I hang out with the chess players on Union Square, sit on the concrete steps and read Adrienne Rich, talk to V and some other people. I feel more and moore as if I live here, as if New York is home. The sun is a punishing pressure to the head and shoulders. Later in the day a few drops of rain. Spoke to an old man, black man, he reminded me of my father, his sense of humor. Looked for a comic book at Forbidden Planet, a comic book store on Manhattan. What a great name. Wrote a little poem about nothing. Riding my bike in the sunset, across the bridge. Don’t want to come home, as it’s not home.

J

J, maybe you should stop calling Sweden home but here or there. Maybe home is or will be something else, someplace else. Today I got off the train into the summer rain. Mosquitos swarming me as they do here. It is strange and estranging to arrive back into a city I once fell in love in. Like an abandoned self is still just around the corner, stuck here in the chasm of another time. I get the same feeling when I pass those small towns along the highway that I cannot imagine a life in. I always feel a relief driving past them.
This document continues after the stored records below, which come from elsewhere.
/-- Answer a parked or arriving refetch with the slice's round; `late` after a stall time-out (R408). -/
def State.answerRefetch (s : State) (r : Refetch) (late : Bool) : State :=
  match s.region r.rid with
  | some g =>
    let s := s.takeCopy r.node r.line (g.rsOf (s.homeSlice r.line))
    (if late then s.tellLate r else s).wakeStall r.node r.line
  | none => s.wakeStall r.node r.line

/-- A refetch arrives at the line's home slice (R408): answered, or parked. -/
def State.refetchArrives (s : State) (r : Refetch) : State :=
  match s.region r.rid with
  | some g =>
    if reached (g.rsOf (s.homeSlice r.line)) r.floor then s.answerRefetch r false
    else if s.rounds.parked.any fun p => p == r then s
    else { s with rounds := { s.rounds with parked := s.rounds.parked ++ [r] } }
  | none => s

/-- The requests that a slice has parked: the first 256 of those that wait there; the rest stand in its input queue (R408). -/
def State.parkedAt (s : State) (slice : Nat) : List Refetch := (s.rounds.parked.filter fun r => s.homeSlice r.line == slice).take 256

/-- A request leaves the wait at its slice. -/
def State.unpark (s : State) (r : Refetch) : State :=
  { s with rounds := { s.rounds with parked := s.rounds.parked.filter (· != r) } }

/-- Parked requests of a slice that their region's round reaches are answered, oldest first; the input queue follows up (R408, R414
step 3). -/
def State.answerParked (slice : Nat) : Nat → State → State
  | 0, s => s
  | k + 1, s =>
    match (s.parkedAt slice).find? fun r => match s.region r.rid with | some g => reached (g.rsOf slice) r.floor | none => true with
    | some r => State.answerParked slice k ((s.unpark r).answerRefetch r false)
    | none => s

/-- Every request that waits at a slice and can be answered is answered. -/
def State.answerSlice (s : State) (slice : Nat) : State := State.answerParked slice s.rounds.parked.length s

/-! ### Bounded loads -/

/-- The region and floor that bound an element at a PA through window `k` of a hart; `none` is an unqualified load
(R408, first line). The Quadrille cluster is no node and holds no copies. -/
def State.bound (s : State) (h k pa : Nat) : Option (Nat × Nat) :=
  match s.regionAt pa with
  | some rid =>
    let w := (s.hart h).window k
    if isLocal pa || decide (512 ≤ coreOf h) || !w.valid || w.rid != rid then none else some (rid, w.floor)
  | none => none

/-- The node's copy of a line, if it reaches a floor. -/
def State.boundCopy (s : State) (h l f : Nat) : Bool :=
  match s.rounds.copies.lookup (nkey (coreOf h) l) with
  | some (r, _) => reached r f
  | none => false

/-- A bounded load of a line can be served now: from a copy that reaches the floor, or, `late`, from the copy that its late answer
brought. -/
def State.boundReady (s : State) (h l f : Nat) (late : Bool) : Bool :=
  s.boundCopy h l f || (late && (s.rounds.copies.lookup (nkey (coreOf h) l)).isSome)

/-- Stores of a node's harts to a line leave their store buffers before a bounded load of it is served (R409). -/
def State.drainLine (s : State) (ci l : Nat) : State :=
  (coreHarts ci).foldl (fun s h => if (s.hart h).sbuf.any fun e => (piecesOf e.1 e.2.length).any fun p => lineOf p.1 == l then s.drain h else s) s

/-- Ask for the copy that a bounded load of hart `h` (in the block that `blk` names) lacks (R408). -/
def State.boundAsk (s : State) (h k pa blk : Nat) (late : List (Nat × Nat)) : State :=
  match s.bound h k pa with
  | some (rid, f) =>
    let s := s.drainLine (coreOf h) (lineOf pa)
    if s.boundReady h (lineOf pa) f (late.contains (lineOf pa, f)) then s
    else s.refetchArrives ⟨coreOf h, lineOf pa, rid, f, h, k, blk⟩
  | none => s

/-- The bounded load stalls at the home (R408). -/
def State.boundStalls (s : State) (h k pa : Nat) (late : List (Nat × Nat)) : Bool :=
  match s.bound h k pa with
  | some (_, f) => !s.boundReady h (lineOf pa) f (late.contains (lineOf pa, f))
  | none => false

/-- Serve a bounded load of `n` bytes: from the node's copy, which becomes the most recent of its set, LATE when it does not reach the
floor (R404, R408); an unqualified load reads the home (R410). -/
def State.boundServe (s : State) (h k pa n : Nat) : State × List Byte :=
  match s.bound h k pa with
  | some (_, f) =>
    let l := lineOf pa
    match s.rounds.copies.lookup (nkey (coreOf h) l) with
    | some (_, data) =>
      let s := if s.boundCopy h l f then s else s.modHart h fun x => { x with win := tset k (x.window k).late x.win }
      (s.l1vTouch (coreOf h) l, (data.drop (pa % 128)).take n)
    | none => (s, s.peek pa n)
  | none => (s, s.peek pa n)
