-- ==== Sys2Proof/Machine/Block.lean ====
section
/-! DEFINITION. Whole blocks (R134 to R168): fetch, the static checks of the format, commit, the record of a fault,
and delivery of a held one. -/

namespace Sys2Proof.Machine

/-! ### Fetch and decode -/

/-- A line of a block image enters the core's block cache (R134, R376). -/
def State.imageLine (s : State) (n l : Nat) : State :=
  s.cleanRead 2 n l

/-- The lines of a block image. -/
def State.imageLines (s : State) (n a len : Nat) : State :=
  if !s.cached a then s.pushFor a else (piecesOf a len).foldl (fun s p => s.imageLine n (lineOf p.1)) s

/-- A fault of the fetch (R97, R163): it records no element, LSID or lane group. -/
def fetchFault (p : Priv) (va : Word) (t : TR) : BFault :=
  let code := match t with | .pageFault => 2 | .contain _ => 10 | _ => 3
  { code := code, va := va, elem := 0, lsid := 0, id := 0, lg := 15, acc := 4 + if p = .u then 8 else 0 }

/-- Fetch bytes of one page of a block image. -/
def State.imageBytes (s : State) (h : Nat) (b : Biq) (va : Word) (len : Nat) : State × (List Byte ⊕ BFault) :=
  match s.blockXlate h b none .fetch va len with
  | (s, .ok loc) =>
    let s := s.imageLines (nodeOf (coreOf h)) loc len
    if s.poisoned loc len then (s.poisonRecord loc, .inr (fetchFault b.priv va .accessFault))
    else (s, .inl (s.peek loc len))
  | (s, t) => (s, .inr (fetchFault b.priv va t))

/-- Fetch a block image (R134): the header pair, then the pairs that NPAIR counts, page by page. -/
def State.blockImage (s : State) (h : Nat) (b : Biq) : State × (List Byte ⊕ BFault) :=
  match s.imageBytes h b b.va 8 with
  | (s, .inr f) => (s, .inr f)
  | (s, .inl hd) =>
    let len := 8 * (bits (leNat hd) 20 6 + 1)
    let room := 4096 - b.va.toNat % 4096
    if len ≤ room then s.imageBytes h b b.va len
    else
      match s.imageBytes h b b.va room with
      | (s, .inr f) => (s, .inr f)
      | (s, .inl x) =>
        match s.imageBytes h b (b.va + BitVec.ofNat 64 room) (len - room) with
        | (s, .inr f) => (s, .inr f)
        | (s, .inl y) => (s, .inl (x ++ y))

/-- The doublewords of an image. -/
def doublewords : Nat → List Byte → List Nat
  | 0, _ => []
  | k + 1, l => leNat (l.take 8) :: doublewords k (l.drop 8)

/-- A format fault (R97, R144): the VA of the pair, no element, LSID or lane group. -/
def formatFault (va : Word) (id : Nat) : BFault :=
  { code := 1, va := va + BitVec.ofNat 64 (8 * (id / 2)), elem := 0, lsid := 0, id := id, lg := 15, acc := 0 }

/-- Decoded blocks in flight on a core (R161). -/
def State.decodedOn (s : State) (ci : Nat) : Nat := ((s.coreBlocks ci).filter fun e => e.2.2.code.isSome && !e.2.2.held).length

/-- An entry has still to read its image (R134): it is not decoded and has not read ahead, or it has read ahead of an ordering that no
longer holds. -/
def State.toFetch (s : State) (h : Nat) (b : Biq) : Bool := if b.early then !s.heldBack h strB b.seq else b.code.isNone

/-- The entry whose image is read next: the oldest that has still to read it, every older one being decoded, while the core has room
for one more decoded block (R161). -/
def State.undecoded (s : State) (h : Nat) : Option (Nat × Biq) :=
  (List.range (s.hart h).biq.length).findSome? fun i =>
    (s.entry h i).bind fun b =>
      if s.toFetch h b && b.faults.isEmpty && !b.held && ((s.hart h).biq.take i).all (·.code.isSome) &&
          (b.code.isSome || decide (s.decodedOn (coreOf h) < 32)) then some (i, b) else none

/-- Captured operands no longer wait for a register that no older entry will write (R104). -/
def settlePend (q : List Biq) : List Biq :=
  q.mapIdx fun j b => { b with pend := b.pend.filter fun r => (q.take j).any fun o => o.mayPut r b.seq }

/-- An image is read and checked whole (R134 to R144): the decoded block, or the fault. -/
def State.decodeEntry (s : State) (h : Nat) (b : Biq) : State × (Code ⊕ BFault) :=
  match s.blockImage h b with
  | (s, .inr f) => (s, .inr f)
  | (s, .inl img) =>
    let ws := doublewords (img.length / 8) img
    match checkBlock s.vpcap.toNat (sewBits b.vcfg) (ws.headD 0) (ws.drop 1) with
    | .inr id => (s, .inr (formatFault b.va id))
    | .inl c => (s, .inl c)

/-- BLOCK_FETCH_DECODE (R134 to R144): the next entry is fetched and checked whole. Where an ordering holds its reads back, what is
read ahead only lets instructions fire that access no memory (R70): the image is read again when the ordering is met, and a fault or
another image then counts (log entry 54). -/
def execBlockFetchDecode (s : State) : Out :=
  match s.ev with
  | .blockFetchDecode h =>
    match s.undecoded h with
    | none => .next s
    | some (i, b) =>
      let ahead := s.heldBack h strB b.seq
      match s.decodeEntry h b with
      | (s, .inr f) =>
        .next (s.setEntry h i (if ahead then { b with early := true } else { b.again with code := none, early := false, faults := [f] }))
      | (s, .inl c) =>
        let s := s.setEntry h i (if b.code = some c then { b with early := ahead } else { b.again with code := some c, early := ahead })
        .next (s.modHart h fun x => { x with biq := settlePend x.biq })
  | _ => .next s

/-! ### Commit -/

/-- The oldest block of a hart may commit (R160): everything has fired and returned, no fault is pending. -/
def Biq.complete (b : Biq) : Bool :=
  !b.held && !b.early && b.faults.isEmpty && b.pends.isEmpty &&
    match b.code with
    | none => false
    | some c => c.instrs.all fun i => b.fired.contains i.1

/-- A staged register becomes the register; an x register that the hart has written since keeps the hart's value
(R105, R160). -/
def Hart.applyStage (x : Hart) (b : Biq) (st : Stage) : Hart :=
  match st with
  | .v r lg pos w => { x with v := tset (regKey r lg pos) w x.v }
  | .p r lg pos w => { x with p := tset (regKey r lg pos) w x.p }
  | .x r w => if b.dropped r then x else { x with x := tset r w x.x }
  | .cell _ _ _ _ _ _ => x
  | .slot _ _ _ _ => x

/-- The matrix effects of a commit in order: cells by LSID, then element (R65, R323); slot bytes by ID (R324). -/
def matStages (l : List Stage) : List Stage :=
  ((List.range 33).map fun n => l.filter fun st => match st with | .cell ls _ _ _ _ _ => ls == n | _ => false).flatten ++
  ((List.range 128).map fun n => l.filter fun st => match st with | .slot id _ _ _ => id == n | _ => false).flatten

/-- One matrix effect. -/
def Matrix.applyStage (m : Matrix) (st : Stage) : Matrix :=
  match st with
  | .cell _ _ t r c v => m.setCell t r c v
  | .slot _ n off bs => m.setSlot n off bs
  | _ => m

/-- The values that a block's puts give x registers, last put last. -/
def xPuts (l : List Stage) : List (Nat × Word) := l.filterMap fun st => match st with | .x r w => some (r, w) | _ => none

/-- A younger block's captured operand takes the value that a block commits, unless the hart had replaced that put when the younger
one was issued (R104, R105). -/
def Biq.capture (b : Biq) (o : Biq) : Biq :=
  { b with capt := (xPuts o.staged).foldl (fun t p =>
      if b.pend.contains p.1 && !(o.xdrop.any fun d => d.1 == p.1 && decide (d.2 ≤ b.seq)) then tset p.1 p.2 t else t) b.capt }

/-- The next strip of a `bloop` (R108), or nothing after the last. -/
def State.nextStrip (s : State) (h : Nat) (b : Biq) : Option Biq :=
  let vl := s.entryVl h b
  if b.isLoop && decide (0 < vl) && decide (b.base + vl < b.n) then
    some { b.again with base := b.base + vl, strip := b.strip + 1, atom := false, ordered := false }
  else none

/-- Stores of a complete block whose homes are cut off from its core: it faults, unless its atomic has fired (R159, R397, R398). -/
def State.lostStores (s : State) (h : Nat) (b : Biq) : List BFault :=
  if b.atom || s.coh.severed.isEmpty then []
  else b.stores.filterMap fun st =>
    if s.unreached (hartDie h) st.pa then
      some { code := if s.coh.severed.contains (hartDie h) then 10 else 7, va := st.va, elem := st.elem, lsid := st.lsid, id := st.id
             lg := (s.place h b st.elem).1, acc := faultRights 7 b.priv }
    else none

/-- A commit waits while a store of the block would cross a link that retrains (R396). -/
def State.commitStuck (s : State) (h : Nat) (b : Biq) : Bool :=
  b.stores.any fun st => s.stuck (hartDie h) st.pa st.bytes.length

/-- The effects of a commit (R160): stores in LSID and element order go onward, registers and matrix state are written,
younger captures are filled, the entry's holds end with its last strip. A store to the MMIO range acts on firmware's registers, which
are no part of the interface (R524, log entry 18). -/
def State.commit (s : State) (h : Nat) (b : Biq) (rest : List Biq) : State :=
  let s := b.stores.foldl (fun s st =>
    if s.isMmio st.pa || s.unreached (hartDie h) st.pa then s else s.vectorWrite (nodeOf (coreOf h)) st.pa st.bytes) s
  let ms := matStages b.staged
  let s := if ms.isEmpty then s else s.modMat (coreOf h) fun m => ms.foldl (·.applyStage ·) m
  let rest := rest.map (·.capture b)
  let next := s.nextStrip h b
  let q := match next with | some b' => b' :: rest | none => rest
  let s := if next.isSome then s else s.freeHolds h (rest.map (·.seq))
  s.modHart h fun x => { b.staged.foldl (fun x st => x.applyStage b st) x with biq := settlePend q }

/-- The oldest block, or strip, of a hart commits, unless its stores fault or wait (R160, R396, R397). -/
def State.commitHead (s : State) (h : Nat) (b : Biq) (rest : List Biq) : State :=
  if !b.complete || s.commitStuck h b then s
  else match s.lostStores h b with
    | [] => s.commit h b rest
    | bad => s.setEntry h 0 (s.faulted h b bad)

/-- BLOCK_COMMIT (R160): the oldest block, or strip, of the hart. -/
def execBlockCommit (s : State) : Out :=
  match s.ev with
  | .blockCommit h =>
    match (s.hart h).biq with
    | b :: rest => .next (s.commitHead h b rest)
    | [] => .next s
  | _ => .next s

/-! ### Faults -/

/-- Fault `a` is recorded before fault `b` (R163): a fetch fault first, then the lower element, LSID, ID. -/
def BFault.before (a b : BFault) : Bool :=
  let f (x : BFault) := x.lg == 15 && x.id == 0 && x.code != 1
  if f a then true
  else if f b then false
  else if a.elem ≠ b.elem then decide (a.elem < b.elem)
  else if a.lsid ≠ b.lsid then decide (a.lsid < b.lsid)
  else decide (a.id ≤ b.id)

/-- The fault that R163 chooses. -/
def chooseFault : List BFault → Option BFault
  | [] => none
  | f :: r => some (r.foldl (fun a b => if a.before b then a else b) f)

/-- The fault CSRs as a recorded fault leaves them (R97). -/
def Hart.recordFault (x : Hart) (b : Biq) (f : BFault) (tries : Nat) : Hart :=
  ((((x.setCs 0x5C0 (BitVec.ofNat 64 (f.code + tries * 65536 + f.lg * 262144))).setCs 0x5C1 f.va).setCs 0x5C2
    (BitVec.ofNat 64 (f.elem + (if b.isLoop then b.strip % 2 ^ 32 else 0) * 2 ^ 32))).setCs 0x5C3
      (BitVec.ofNat 64 (f.lsid + f.id * 256))).setCs 0x5C4 (b.va &&& ~~~(0x3F : Word))

/-- The pages that a parked block asks for: one request per page that faulted, at most 64 (R167, R437). -/
def parkPages (l : List BFault) : List (Nat × Nat) :=
  (((l.filter fun f => f.code == 2 || f.code == 4 || f.code == 5).map fun f => (f.va.toNat / 4096 * 4096, f.acc)).eraseDups).take 64

/-- A fault of the oldest block is recorded (R118, R119, R163 to R165): every block of the hart aborts and is held; a page
fault may be parked. The translations of the faulted attempt are held from here on (R120, R166). No fault aborts a block whose atomic
has fired (R159). -/
def State.blockFaults (s : State) (h : Nat) (b : Biq) (rest : List Biq) : State :=
  match if b.atom then none else chooseFault b.faults with
  | none => s
  | some f =>
    let s := s.holdUsed h b.seq
    let tries := Nat.min 3 (b.tries + 1)
    let park := ((s.hart h).cs csrPfpark).toNat.testBit 0 && (f.code == 2 || f.code == 4 || f.code == 5) && tries != 3
    let b' := { b.again with tries := tries, faults := [f], held := true, park := park }
    let s := s.modHart h fun x =>
      { x.recordFault b f tries with
        held := !park, parked := park, biq := b' :: rest.map fun c => { c.again with held := true } }
    if park then (s.sendPrg (.block h) b.pasid (parkPages b.faults)).1 else s

/-- BLOCK_FAULT (R162 to R166): the sweep of the oldest block has ended. -/
def execBlockFault (s : State) : Out :=
  match s.ev with
  | .blockFault h =>
    match (s.hart h).biq with
    | b :: rest => .next (if b.held then s else s.blockFaults h b rest)
    | [] => .next s
  | _ => .next s

/-- BLOCK_TRAP_DELIVER (R117, R118): a held fault is delivered where it may be. -/
def execBlockTrapDeliver (s : State) : Out :=
  match s.ev with
  | .blockTrapDeliver h => .next (if (s.hart h).faultDue then s.deliverFault h else s)
  | _ => .next s

end Sys2Proof.Machine
end

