-- ==== Sys2Proof/Machine/Core.lean ====
section
/-! DEFINITION. The machine as the host's interface sees it. -/

/-- State type, reasons to stop, step and reset state. -/
def Sys2Proof.core : Host.Core := { State := Sys2Proof.Machine.State, Fault := Sys2Proof.Machine.Fault, Refusal := Sys2Proof.Machine.Refusal, step := Sys2Proof.Machine.step, reset := Sys2Proof.Machine.State.reset }
end

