/-- and, or, xor, andn, sll, srl, sra, rot, min, max and abs fire with the results of the bit operation (R185, R189, R190, R191). -/
def Obligations.IntegerLogicAndShifts : Prop :=
  Elementwise .and [0, 1] false (fun _ _ o => (o 0 &&& o 1, 0)) ∧
  Elementwise .or [0, 1] false (fun _ _ o => (o 0 ||| o 1, 0)) ∧
  Elementwise .xor [0, 1] false (fun _ _ o => (o 0 ^^^ o 1, 0)) ∧
  Elementwise .andn [0, 1] false (fun _ w o => (o 0 &&& (o 1 ^^^ (2 ^ w - 1)), 0)) ∧
  Elementwise .sll [0, 1] false (fun _ w o => (o 0 * 2 ^ (o 1 % w) % 2 ^ w, 0)) ∧
  Elementwise .srl [0, 1] false (fun _ w o => (o 0 / 2 ^ (o 1 % w), 0)) ∧
  Elementwise .sra [0, 1] false (fun _ w o => (((sint w (o 0)).fdiv (2 ^ (o 1 % w) : Nat) % (2 ^ w : Nat)).toNat, 0)) ∧
  Elementwise .rot [0, 1] false (fun a w o =>
    let k := if a.md = 1 then (w - o 1 % w) % w else o 1 % w
    (o 0 * 2 ^ k % 2 ^ w + o 0 / 2 ^ (w - k), 0)) ∧
  Elementwise .min [0, 1] false (fun a w o =>
    (if a.md = 1 then Nat.min (o 0) (o 1) else if sint w (o 1) < sint w (o 0) then o 1 else o 0, 0)) ∧
  Elementwise .max [0, 1] false (fun a w o =>
    (if a.md = 1 then Nat.max (o 0) (o 1) else if sint w (o 0) < sint w (o 1) then o 1 else o 0, 0)) ∧
  Elementwise .abs [0] false (fun a w o =>
    if a.md = 1 ∧ o 0 = 2 ^ (w - 1) then (2 ^ (w - 1) - 1, 4) else ((sint w (o 0)).natAbs, 0))

/-- clz, ctz, popc, cmp, bfx, bfi and dot4 fire with the counts, bits and fields the spec gives (R54, R184, R192, R193, R194, R195). -/
def Obligations.IntegerCountsFieldsAndComparisons : Prop :=
  Elementwise .clz [0] false (fun _ w o => (if o 0 = 0 then w else w - 1 - Nat.log2 (o 0), 0)) ∧
  Elementwise .ctz [0] false (fun _ w o => (((List.range w).find? fun k => (o 0).testBit k).getD w, 0)) ∧
  Elementwise .popc [0] false (fun _ w o => (((List.range w).map fun k => o 0 / 2 ^ k % 2).sum, 0)) ∧
  Elementwise .cmp [0, 1] true (fun a w o =>
    let x := o 0
    let y := o 1
    (b2n (match a.md.toNat with
      | 0 => decide (x = y)
      | 1 => decide (x ≠ y)
      | 2 => decide (sint w x < sint w y)
      | 3 => decide (sint w y ≤ sint w x)
      | 4 => decide (x < y)
      | _ => decide (y ≤ x)), 0)) ∧
  ElementwiseOn UniformC .bfx [0, 2] false (fun a b id w o =>
    let pos := controlC b id % 128
    let wid := controlC b id / 256 % 128
    if w ≤ pos ∨ wid = 0 then (0, 0)
    else
      let n := Nat.min wid (w - pos)
      let f := o 0 / 2 ^ pos % 2 ^ n
      (if a.md = 1 ∧ 2 ^ (n - 1) ≤ f then f + 2 ^ w - 2 ^ n else f, 0)) ∧
  ElementwiseOn UniformC .bfi [0, 1, 2] false (fun _ b id w o =>
    let pos := controlC b id % 128
    let wid := controlC b id / 256 % 128
    if w ≤ pos ∨ wid = 0 then (o 0, 0)
    else
      let n := Nat.min wid (w - pos)
      (o 0 % 2 ^ pos + o 1 % 2 ^ n * 2 ^ pos + o 0 / 2 ^ (pos + n) * 2 ^ (pos + n), 0)) ∧
  Elementwise .dot4 [0, 1, 2] false (fun a w o =>
    let ea (k : Nat) : Int := if a.md.toNat % 4 = 1 then (o 0 / 2 ^ (8 * k) % 256 : Nat) else sint 8 (o 0 / 2 ^ (8 * k) % 256)
    let eb (k : Nat) : Int := if a.md.toNat % 4 = 0 then sint 8 (o 1 / 2 ^ (8 * k) % 256) else (o 1 / 2 ^ (8 * k) % 256 : Nat)
    let t := sint 32 (o 2 % 2 ^ 32) + ea 0 * eb 0 + ea 1 * eb 1 + ea 2 * eb 2 + ea 3 * eb 3
    let q : Int := if a.md.toNat / 4 % 2 = 0 then sint 32 (t % 4294967296).toNat
      else if t < -2147483648 then -2147483648 else if 2147483647 < t then 2147483647 else t
    ((q % (2 ^ w : Nat)).toNat, if a.md.toNat / 4 % 2 = 1 ∧ q ≠ t then 4 else 0))

end

namespace Sys2Proof.Claims

open Sys2Proof.Machine

/-- What an immediate instruction does in every form (R145 to R154, R196, R197): one operand, one target. -/
def ImmediateForm (ctor : IForm → Instr) (prd : Bool) (f : IForm → Nat → Nat → Nat) : Prop :=
  ∀ (s : State) (h i id : Nat) (b : Biq) (a : IForm), (ctor a).wf = true →
    let g := firing s h b !(b.vector id a.pm [0])
    FireReady s h i id b a.pm [0] g →
    let r := elements s h id b a.pm [0] g fun w o => (f a w (o 0), 0)
    let value := mkTok prd (b.vector id a.pm [0]) (r.map fun x => x.map fun y => y.1)
    exec (ctor a) s = .next (gives s h i id b g a.t0.toNat value 0 value)

/-- The 13-bit immediate, sign-extended, at `w` bits (R196). -/
def immAt (a : IForm) (w : Nat) : Nat := (sint 13 a.imm.toNat % (2 ^ w : Nat)).toNat

/-- The elements of a slot that a collective works on (R152, R154, R198): Null where the element does not execute. -/
def members (b : Biq) (id : Nat) (pm : BitVec 2) (vl slot : Nat) : List (Option Nat) :=
  (List.range vl).map fun e => if b.enabled id pm e then b.operand id (sewBits b.vcfg) slot e else none

/-- What a collective does in every form (R154, R198), for every element group at once: `f` gives the result token and the conditions of all its steps from the
width, VL, the elements of slots a and b, and the uniform value in slot b. -/
def Collective (ctor : AForm → Instr) (need : List Nat)
    (f : AForm → Biq → Nat → Nat → Nat → List (Option Nat) → List (Option Nat) → Option Nat → Tok × Nat) : Prop :=
  ∀ (s : State) (h i id : Nat) (b : Biq) (a : AForm), (ctor a).wf = true → FireReady s h i id b a.pm need (s.groups h b) →
    let vl := s.entryVl h b
    let r := f a b id (sewBits b.vcfg) vl (members b id a.pm vl 0) (members b id a.pm vl 1) (b.operand id 64 1 0)
    exec (ctor a) s =
      .next (gives s h i id b (s.groups h b) a.t0.toNat r.1 a.t1.toNat
        (if a.x = 1 then .upred (some (raises b.vcfg r.2)) else r.1))

/-- A uniform value token of a number (R199, R200). -/
def uniform64 (x : Int) : Tok := .uni (some (BitVec.ofInt 64 x))

/-- The element that stands at `e`, Null outside the list. -/
def at_ (l : List (Option Nat)) (e : Nat) : Option Nat := l.getD e none

end Sys2Proof.Claims

section

open Sys2Proof Sys2Proof.Machine Sys2Proof.Claims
This morning my cabin was a flood of sunshine. I woke up staring into the web of a mosquito net over my bed. It is very quiet here. Like being underwater. I get up and go down to the lake. On my walk back to the cabin I found a small baby bird dead amongst the sugar snaps in the garden here. Death is remarkable. Subhanallah. There is beauty in the bird nestled there in the summer garden as if it was being held in its passing.

Be well Poet.


S

The dead bird made me think of identity. A friend wrote that the easiest way to destroy human beings is to make us identify completely with our bodies. But that is also a very normative position, right? “Color-blindness” etc. I would say that the human being is not the body, no, but at the same time, we can’t escape the body. So I am not my body, nor I am not “not my body”, do you know what I mean? Rather I am the specific way in which I come to know that I am not my body – a realization that is different depending on whether you are man, woman, black, white, cis, straight, and so on. “I” am the unique way in which my soul is alienated from my body.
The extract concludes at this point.